**Task directions:**
Transcribe the records below exactly as written, from the opening line through the line that contains "simp [VSpec.begun, VSpec.issued, State.setSt, hf, State.st]".

*** Data for analysis Section Begins ***

-- ==== Sys2Proof/Laws/Vector.lean ====
section
/-! SUPPORT. What the frame of vector instructions answers, and what a write of a destination group or of a mask leaves
at each position. -/

namespace Sys2Proof.Machine

/-! ## The frame -/

/-- With no earlier vector instruction, an entry takes the configuration of the stream. -/
theorem VCfg.of_entry (f : VSpec) (s : State) (hf : s.onFeeder = false) (hq : s.hart.vq = []) :
    VCfg.of s.hart (f.entry s) = s.vcfg := by
  simp [VCfg.of, VSpec.entry, State.vcfg, hq, State.st, hf]

/-- The registers that LASTD names do not enter the configuration. -/
theorem LastDest.set_main (l : LastDest) (t : Stream) :
    (l.set t).grant = t.grant ∧ (l.set t).rm = t.rm ∧ (l.set t).vtype = t.vtype ∧ (l.set t).vl = t.vl
    ∧ (l.set t).rc = t.rc ∧ (l.set t).g = t.g ∧ (l.set t).flags = t.flags := by
  cases l <;> simp [LastDest.set]

/-- The state in which an instruction executes that issues with no earlier one in the queue. -/
def VSpec.begun (f : VSpec) (s : State) : State := { f.issued s with atHead := true }

theorem VSpec.begun_hart (f : VSpec) (s : State) (hf : s.onFeeder = false) :
    (f.begun s).hart = { s.hart with main := f.lastd.set (s.hart.main.advance f.word f.size) } := by
  simp [VSpec.begun, VSpec.issued, State.setSt, hf, State.st]

theorem VSpec.begun_only (f : VSpec) (s : State) (hf : s.onFeeder = false) :
    f.begun s = { s with hart := (f.begun s).hart, atHead := true } := by
  simp [VSpec.begun, VSpec.issued, State.setSt, hf]

/-- The configuration is the same once the instruction has issued. -/
theorem VCfg.of_begun (f : VSpec) (s : State) (hf : s.onFeeder = false) (hq : s.hart.vq = []) :
    VCfg.of (f.begun s).hart (f.entry s) = s.vcfg := by
  rw [← VCfg.of_entry f s hf hq, f.begun_hart s hf]
  have h := LastDest.set_main f.lastd (s.hart.main.advance f.word f.size)
  simp [VCfg.of, h.1, h.2.1]

/-- A vector form that may issue is checked, and then executes at once (R162). -/
theorem runVector_ready (f : VSpec) (s : State) (k : PfxKind) (dst : Option (Nat × Nat)) (srcs : List (Nat × Nat))
    (bank : Prop) (regs : List Reg) (h : s.VecReady k dst srcs bank regs)
    (hk : f.pfx = k) (hd : f.dst (vtypeLmul s.st.vtype) = dst) (hs : f.srcs (vtypeLmul s.st.vtype) = srcs)
    (hb : bank → ∀ x y, f.bank = some (x, y) → x % 2 ≠ y % 2) (hr : f.lastd.regs ++ f.gs = regs)
    (hw : f.writes = false ∨ s.hart.late = []) :
    runVector f s = match f.check s.hart s.vcfg (f.gs.map s.rd) with
      | some (c, v) => .next (s.trap c v f.word)
      | none => if f.ready s = false then .next s.yield else match f.late s.hart s.vcfg (f.gs.map s.rd) with
        | some (c, v) => .next (s.trap c v f.word)
        | none => match f.run (f.entry s) (f.begun s) with
          | .done t => .next (t.setVq [])
          | .trap c v t => .next ((t.setVq []).trapAt c.code v (trapEpc 0 s.st) f.word)
          | .stop recs e t => .next ((t.setVq [e]).park 0b00010 recs)
          | .wait e t => .next (t.setVq [e]) := by
  obtain ⟨h1, h2, h3, h4, h5, h6, h7, h8, h9⟩ := h
  have hcopy : f.copyGroup s.st (vtypeLmul s.st.vtype) = none
      ∨ ∃ x, dst = some x ∧ f.copyGroup s.st (vtypeLmul s.st.vtype) = some ((pfxReg s.st.pfxd).toNat, x.2)
        ∧ (pfxReg s.st.pfxd).toNat + x.2 ≤ 32 ∧ ∀ y ∈ x :: srcs, Apart ((pfxReg s.st.pfxd).toNat, x.2) y := by
    unfold VSpec.copyGroup
    by_cases hp : s.st.pfxp = true ∧ pfxCen s.st.pfxd = true
    · obtain ⟨-, -, -, h10⟩ := h9 hp.1
      obtain ⟨-, x, hx, hx1, hx2⟩ := h10 hp.2
      exact .inr ⟨x, hx, by simp [hp, hd, hx], hx1, hx2⟩
    · exact .inl (by rw [if_neg hp])
  have hill : f.illenc s.st (vtypeLmul s.st.vtype) = false := by
    unfold VSpec.illenc
    simp only [Bool.or_eq_false_iff, hs, hd]
    refine ⟨⟨⟨?_, ?_⟩, ?_⟩, ?_⟩
    · cases hbk : f.bank with
      | none => rfl
      | some x => simpa using hb h6 x.1 x.2 hbk
    · simp only [List.any_eq_false]
      intro x hx
      have := h7 x hx
      simp [pastEnd]
      omega
    · cases hdd : dst with
      | none => rfl
      | some x =>
        have := h8 x hdd
        simp [pastEnd]
        omega
    · rcases hcopy with hc | ⟨x, -, hc, hc1, -⟩
      · simp [hc]
      · simp [hc, pastEnd]
        omega
  have hpfx : f.pfxbad s.st (vtypeLmul s.st.vtype) = false := by
    unfold VSpec.pfxbad
    by_cases hp : s.st.pfxp = true
    · obtain ⟨h10, h11, h12, h13⟩ := h9 hp
      have e0 : (f.pfx == PfxKind.never) = false := by simpa [hk] using h10
      have e1 : (pfxSrc s.st.pfxd == 0) = false := by
        simp only [beq_eq_false_iff_ne, ne_eq]
        intro e
        simp [e] at h11
      have e2 : (pfxCen s.st.pfxd && f.pfx != PfxKind.copy) = false := by
        cases hc : pfxCen s.st.pfxd with
        | false => rfl
        | true => simp [hk, (h13 hc).1]
      have e3 : decide (7 < (pfxSrc s.st.pfxd).toNat) = false := by
        simp
        omega
      simp only [hp, e0, e1, e2, e3, Bool.true_and, Bool.false_or]
      rcases hcopy with hc | ⟨x, hx, hc, -, hc2⟩
      · simp [hc]
      · have hm : ∀ y ∈ x :: srcs, groupsMeet ((pfxReg s.st.pfxd).toNat, x.2) y = false := by
          intro y hy
          have := hc2 y hy
          simp only [groupsMeet, Apart] at *
          simp
          omega
        simp only [hc, hs, hd, hx, Bool.or_eq_false_iff, List.any_eq_false, Bool.not_eq_true]
        exact ⟨fun y hy => hm y (by simp [hy]), hm x (by simp)⟩
    · simp [Bool.eq_false_iff.mpr hp]
  rw [← hr] at h5
  have hview : s.hart.issueView = s.hart := by simp [Hart.issueView, h4]
  have hbefore : f.beforeIssue s = s := by
    unfold VSpec.beforeIssue
    rcases hw with hw | hw <;> simp [hw]
  unfold runVector VSpec.issue
  simp only [hbefore, h1, h2, hill, hpfx, h3, h5, h4, Bool.false_eq_true, if_false, List.length_nil, ne_eq, not_true_eq_false,
    List.any_nil, or_false, Nat.not_le_of_lt (show 0 < 16 by omega), VCfg.of_entry f s h2 h4, State.trapInOrder,
    if_true, hview]
  rfl

/-! ## Bytes of vector registers -/

/-- A key names one register, row and byte (R151). -/
theorem vKey_inj {n r o n' r' o' : Nat} (hr : r < 8) (ho : o < 2048) (hr' : r' < 8) (ho' : o' < 2048) :
    vKey n r o = vKey n' r' o' ↔ n = n' ∧ r = r' ∧ o = o' := by
  unfold vKey
  omega

/-- A key names one mask, row and bit (R152). -/
theorem mKey_inj {n r e n' r' e' : Nat} (hr : r < 8) (he : e < 16384) (hr' : r' < 8) (he' : e' < 16384) :
    mKey n r e = mKey n' r' e' ↔ n = n' ∧ r = r' ∧ e = e' := by
  unfold mKey
  omega

/-- A row holds whole elements. -/
theorem rowElems_mul_le (g bw : Nat) : rowElems g bw * bw ≤ 192 * g := Nat.div_mul_le_self _ _

/-- An element lies within its row. -/
theorem elemKey_within {g bw e : Nat} (hg : g ≤ 8) (he : 0 < rowElems g bw) :
    e % rowElems g bw * bw + bw ≤ 1536 := by
  have h1 : e % rowElems g bw < rowElems g bw := Nat.mod_lt _ he
  have h2 : (e % rowElems g bw + 1) * bw ≤ rowElems g bw * bw := Nat.mul_le_mul_right _ h1
  have h3 := rowElems_mul_le g bw
  rw [Nat.add_mul] at h2
  omega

*** Data for analysis Section Ends ***

**Written response:**
-- ==== Sys2Proof/Laws/Vector.lean ====
section
/-! SUPPORT. What the frame of vector instructions answers, and what a write of a destination group or of a mask leaves
at each position. -/

namespace Sys2Proof.Machine

/-! ## The frame -/

/-- With no earlier vector instruction, an entry takes the configuration of the stream. -/
theorem VCfg.of_entry (f : VSpec) (s : State) (hf : s.onFeeder = false) (hq : s.hart.vq = []) :
    VCfg.of s.hart (f.entry s) = s.vcfg := by
  simp [VCfg.of, VSpec.entry, State.vcfg, hq, State.st, hf]

/-- The registers that LASTD names do not enter the configuration. -/
theorem LastDest.set_main (l : LastDest) (t : Stream) :
    (l.set t).grant = t.grant ∧ (l.set t).rm = t.rm ∧ (l.set t).vtype = t.vtype ∧ (l.set t).vl = t.vl
    ∧ (l.set t).rc = t.rc ∧ (l.set t).g = t.g ∧ (l.set t).flags = t.flags := by
  cases l <;> simp [LastDest.set]

/-- The state in which an instruction executes that issues with no earlier one in the queue. -/
def VSpec.begun (f : VSpec) (s : State) : State := { f.issued s with atHead := true }

theorem VSpec.begun_hart (f : VSpec) (s : State) (hf : s.onFeeder = false) :
    (f.begun s).hart = { s.hart with main := f.lastd.set (s.hart.main.advance f.word f.size) } := by
  simp [VSpec.begun, VSpec.issued, State.setSt, hf, State.st]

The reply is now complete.